Stored data entries
━━━━━━
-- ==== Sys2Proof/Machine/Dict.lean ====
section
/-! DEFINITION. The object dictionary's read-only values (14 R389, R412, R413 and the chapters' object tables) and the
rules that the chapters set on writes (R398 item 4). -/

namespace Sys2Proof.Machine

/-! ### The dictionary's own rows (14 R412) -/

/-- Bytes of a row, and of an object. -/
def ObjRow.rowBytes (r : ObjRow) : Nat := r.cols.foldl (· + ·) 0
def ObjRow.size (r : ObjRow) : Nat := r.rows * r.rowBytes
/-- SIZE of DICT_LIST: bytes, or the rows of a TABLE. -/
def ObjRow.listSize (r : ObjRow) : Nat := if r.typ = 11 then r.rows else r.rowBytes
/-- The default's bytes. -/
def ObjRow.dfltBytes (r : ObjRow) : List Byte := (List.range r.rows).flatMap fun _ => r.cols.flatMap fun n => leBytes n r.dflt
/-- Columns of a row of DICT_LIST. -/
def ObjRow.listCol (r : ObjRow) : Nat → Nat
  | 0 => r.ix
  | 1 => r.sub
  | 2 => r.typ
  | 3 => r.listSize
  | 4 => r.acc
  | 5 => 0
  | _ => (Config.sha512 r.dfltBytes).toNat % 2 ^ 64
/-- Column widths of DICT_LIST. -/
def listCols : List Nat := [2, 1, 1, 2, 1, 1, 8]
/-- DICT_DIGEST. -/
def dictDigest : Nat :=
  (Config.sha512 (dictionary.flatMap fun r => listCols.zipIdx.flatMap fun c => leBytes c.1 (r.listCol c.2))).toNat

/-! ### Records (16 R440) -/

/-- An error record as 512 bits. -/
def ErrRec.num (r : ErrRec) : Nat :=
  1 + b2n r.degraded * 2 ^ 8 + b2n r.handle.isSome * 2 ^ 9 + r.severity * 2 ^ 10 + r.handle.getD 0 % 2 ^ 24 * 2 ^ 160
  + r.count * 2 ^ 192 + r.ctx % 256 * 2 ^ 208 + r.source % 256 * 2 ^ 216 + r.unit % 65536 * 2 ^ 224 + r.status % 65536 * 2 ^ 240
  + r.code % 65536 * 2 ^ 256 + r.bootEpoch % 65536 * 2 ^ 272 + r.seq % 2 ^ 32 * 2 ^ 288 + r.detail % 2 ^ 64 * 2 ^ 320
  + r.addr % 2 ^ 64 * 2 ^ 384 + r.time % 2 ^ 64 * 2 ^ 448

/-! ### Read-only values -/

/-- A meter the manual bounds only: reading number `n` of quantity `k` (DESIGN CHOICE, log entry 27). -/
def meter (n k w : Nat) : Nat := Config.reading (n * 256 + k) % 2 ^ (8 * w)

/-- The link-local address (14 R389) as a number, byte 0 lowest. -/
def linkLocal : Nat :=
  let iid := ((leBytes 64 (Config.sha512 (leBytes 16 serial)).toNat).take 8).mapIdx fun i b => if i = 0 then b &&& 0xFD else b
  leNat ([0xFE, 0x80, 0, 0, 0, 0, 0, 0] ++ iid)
━━━━━━
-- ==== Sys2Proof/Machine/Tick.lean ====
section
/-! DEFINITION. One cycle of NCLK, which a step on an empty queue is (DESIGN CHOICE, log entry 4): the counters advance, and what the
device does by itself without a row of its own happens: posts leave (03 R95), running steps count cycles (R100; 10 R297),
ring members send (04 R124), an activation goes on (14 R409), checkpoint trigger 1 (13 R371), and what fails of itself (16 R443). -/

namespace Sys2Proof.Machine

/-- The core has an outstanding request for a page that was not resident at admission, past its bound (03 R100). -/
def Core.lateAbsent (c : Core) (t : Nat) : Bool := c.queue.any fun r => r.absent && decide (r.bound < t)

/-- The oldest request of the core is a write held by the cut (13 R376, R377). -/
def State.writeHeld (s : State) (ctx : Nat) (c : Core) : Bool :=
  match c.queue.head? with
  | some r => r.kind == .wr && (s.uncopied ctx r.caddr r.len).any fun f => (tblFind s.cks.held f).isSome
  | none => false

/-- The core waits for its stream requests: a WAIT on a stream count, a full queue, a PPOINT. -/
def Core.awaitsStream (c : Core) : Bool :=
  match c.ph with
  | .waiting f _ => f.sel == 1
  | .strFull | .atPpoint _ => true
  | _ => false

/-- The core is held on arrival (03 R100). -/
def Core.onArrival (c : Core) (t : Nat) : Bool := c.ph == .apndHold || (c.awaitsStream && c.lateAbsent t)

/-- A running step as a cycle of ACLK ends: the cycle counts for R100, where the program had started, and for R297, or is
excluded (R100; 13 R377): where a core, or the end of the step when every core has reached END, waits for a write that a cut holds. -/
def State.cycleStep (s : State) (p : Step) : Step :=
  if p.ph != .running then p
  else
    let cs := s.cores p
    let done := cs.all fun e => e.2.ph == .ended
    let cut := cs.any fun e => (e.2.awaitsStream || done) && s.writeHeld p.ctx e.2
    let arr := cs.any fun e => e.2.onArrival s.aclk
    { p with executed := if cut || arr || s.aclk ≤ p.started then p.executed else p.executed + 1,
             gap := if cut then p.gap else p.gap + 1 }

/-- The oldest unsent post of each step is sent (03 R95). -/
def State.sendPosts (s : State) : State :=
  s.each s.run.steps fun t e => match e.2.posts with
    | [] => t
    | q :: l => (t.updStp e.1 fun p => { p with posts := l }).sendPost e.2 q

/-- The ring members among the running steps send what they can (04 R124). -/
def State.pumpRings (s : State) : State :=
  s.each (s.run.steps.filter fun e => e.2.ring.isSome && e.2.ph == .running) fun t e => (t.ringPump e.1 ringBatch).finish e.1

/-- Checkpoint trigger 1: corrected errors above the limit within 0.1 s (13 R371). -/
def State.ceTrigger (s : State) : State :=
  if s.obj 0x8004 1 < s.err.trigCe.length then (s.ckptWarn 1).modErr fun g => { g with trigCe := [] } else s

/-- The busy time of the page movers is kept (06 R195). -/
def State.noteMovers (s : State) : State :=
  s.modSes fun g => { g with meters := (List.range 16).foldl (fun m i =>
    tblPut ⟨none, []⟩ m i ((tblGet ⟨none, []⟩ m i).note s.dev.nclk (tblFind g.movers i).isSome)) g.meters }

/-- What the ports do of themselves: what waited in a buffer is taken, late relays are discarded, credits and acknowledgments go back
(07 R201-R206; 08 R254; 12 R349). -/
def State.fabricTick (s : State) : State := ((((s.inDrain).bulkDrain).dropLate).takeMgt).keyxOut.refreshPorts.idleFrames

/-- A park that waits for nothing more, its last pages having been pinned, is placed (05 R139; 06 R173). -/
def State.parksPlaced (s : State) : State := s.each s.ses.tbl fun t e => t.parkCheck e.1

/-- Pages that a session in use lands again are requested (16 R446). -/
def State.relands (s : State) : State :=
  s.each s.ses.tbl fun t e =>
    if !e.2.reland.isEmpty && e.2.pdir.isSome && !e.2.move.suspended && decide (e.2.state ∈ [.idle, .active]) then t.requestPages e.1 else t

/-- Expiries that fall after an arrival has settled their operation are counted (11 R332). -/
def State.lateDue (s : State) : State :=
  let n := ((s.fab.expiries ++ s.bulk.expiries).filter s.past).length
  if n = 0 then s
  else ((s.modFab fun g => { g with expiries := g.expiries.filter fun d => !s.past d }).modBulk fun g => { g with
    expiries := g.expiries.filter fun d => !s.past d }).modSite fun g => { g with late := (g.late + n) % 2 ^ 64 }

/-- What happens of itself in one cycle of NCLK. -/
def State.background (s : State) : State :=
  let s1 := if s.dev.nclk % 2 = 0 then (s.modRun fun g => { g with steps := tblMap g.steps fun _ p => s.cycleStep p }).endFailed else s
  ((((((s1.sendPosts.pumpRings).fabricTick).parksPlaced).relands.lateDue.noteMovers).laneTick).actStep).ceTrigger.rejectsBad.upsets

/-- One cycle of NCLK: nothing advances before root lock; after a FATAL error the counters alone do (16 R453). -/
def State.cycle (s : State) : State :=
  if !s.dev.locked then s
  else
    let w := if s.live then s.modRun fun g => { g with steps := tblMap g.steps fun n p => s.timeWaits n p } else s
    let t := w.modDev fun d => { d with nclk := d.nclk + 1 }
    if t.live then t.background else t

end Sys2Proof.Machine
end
━━━━━━
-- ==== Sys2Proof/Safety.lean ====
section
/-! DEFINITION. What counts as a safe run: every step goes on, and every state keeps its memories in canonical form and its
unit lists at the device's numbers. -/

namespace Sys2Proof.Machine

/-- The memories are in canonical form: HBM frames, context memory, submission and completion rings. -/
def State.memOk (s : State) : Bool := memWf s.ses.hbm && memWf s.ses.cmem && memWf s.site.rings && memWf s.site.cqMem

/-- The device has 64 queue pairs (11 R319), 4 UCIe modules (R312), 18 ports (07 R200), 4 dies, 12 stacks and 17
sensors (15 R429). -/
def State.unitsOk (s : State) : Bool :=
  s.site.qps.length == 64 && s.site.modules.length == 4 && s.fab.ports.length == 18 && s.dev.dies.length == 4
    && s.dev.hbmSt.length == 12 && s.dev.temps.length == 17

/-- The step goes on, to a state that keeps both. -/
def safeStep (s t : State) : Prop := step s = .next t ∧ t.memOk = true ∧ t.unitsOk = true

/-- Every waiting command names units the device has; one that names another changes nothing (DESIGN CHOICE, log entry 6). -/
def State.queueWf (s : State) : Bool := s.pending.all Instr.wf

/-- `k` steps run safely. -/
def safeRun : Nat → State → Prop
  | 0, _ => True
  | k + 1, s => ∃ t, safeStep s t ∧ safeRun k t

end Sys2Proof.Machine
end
━━━━━━
Would you copy, unchanged, the stretch of the records above that begins at the line containing "-- ==== Sys2Proof/Machine/Dict.lean" and ends at the line containing "row of DICT_LIST. -/", and only that?

-- ==== Sys2Proof/Machine/Dict.lean ====
section
/-! DEFINITION. The object dictionary's read-only values (14 R389, R412, R413 and the chapters' object tables) and the
rules that the chapters set on writes (R398 item 4). -/

namespace Sys2Proof.Machine

/-! ### The dictionary's own rows (14 R412) -/

/-- Bytes of a row, and of an object. -/
def ObjRow.rowBytes (r : ObjRow) : Nat := r.cols.foldl (· + ·) 0
def ObjRow.size (r : ObjRow) : Nat := r.rows * r.rowBytes
/-- SIZE of DICT_LIST: bytes, or the rows of a TABLE. -/
def ObjRow.listSize (r : ObjRow) : Nat := if r.typ = 11 then r.rows else r.rowBytes
/-- The default's bytes. -/
def ObjRow.dfltBytes (r : ObjRow) : List Byte := (List.range r.rows).flatMap fun _ => r.cols.flatMap fun n => leBytes n r.dflt
/-- Columns of a row of DICT_LIST. -/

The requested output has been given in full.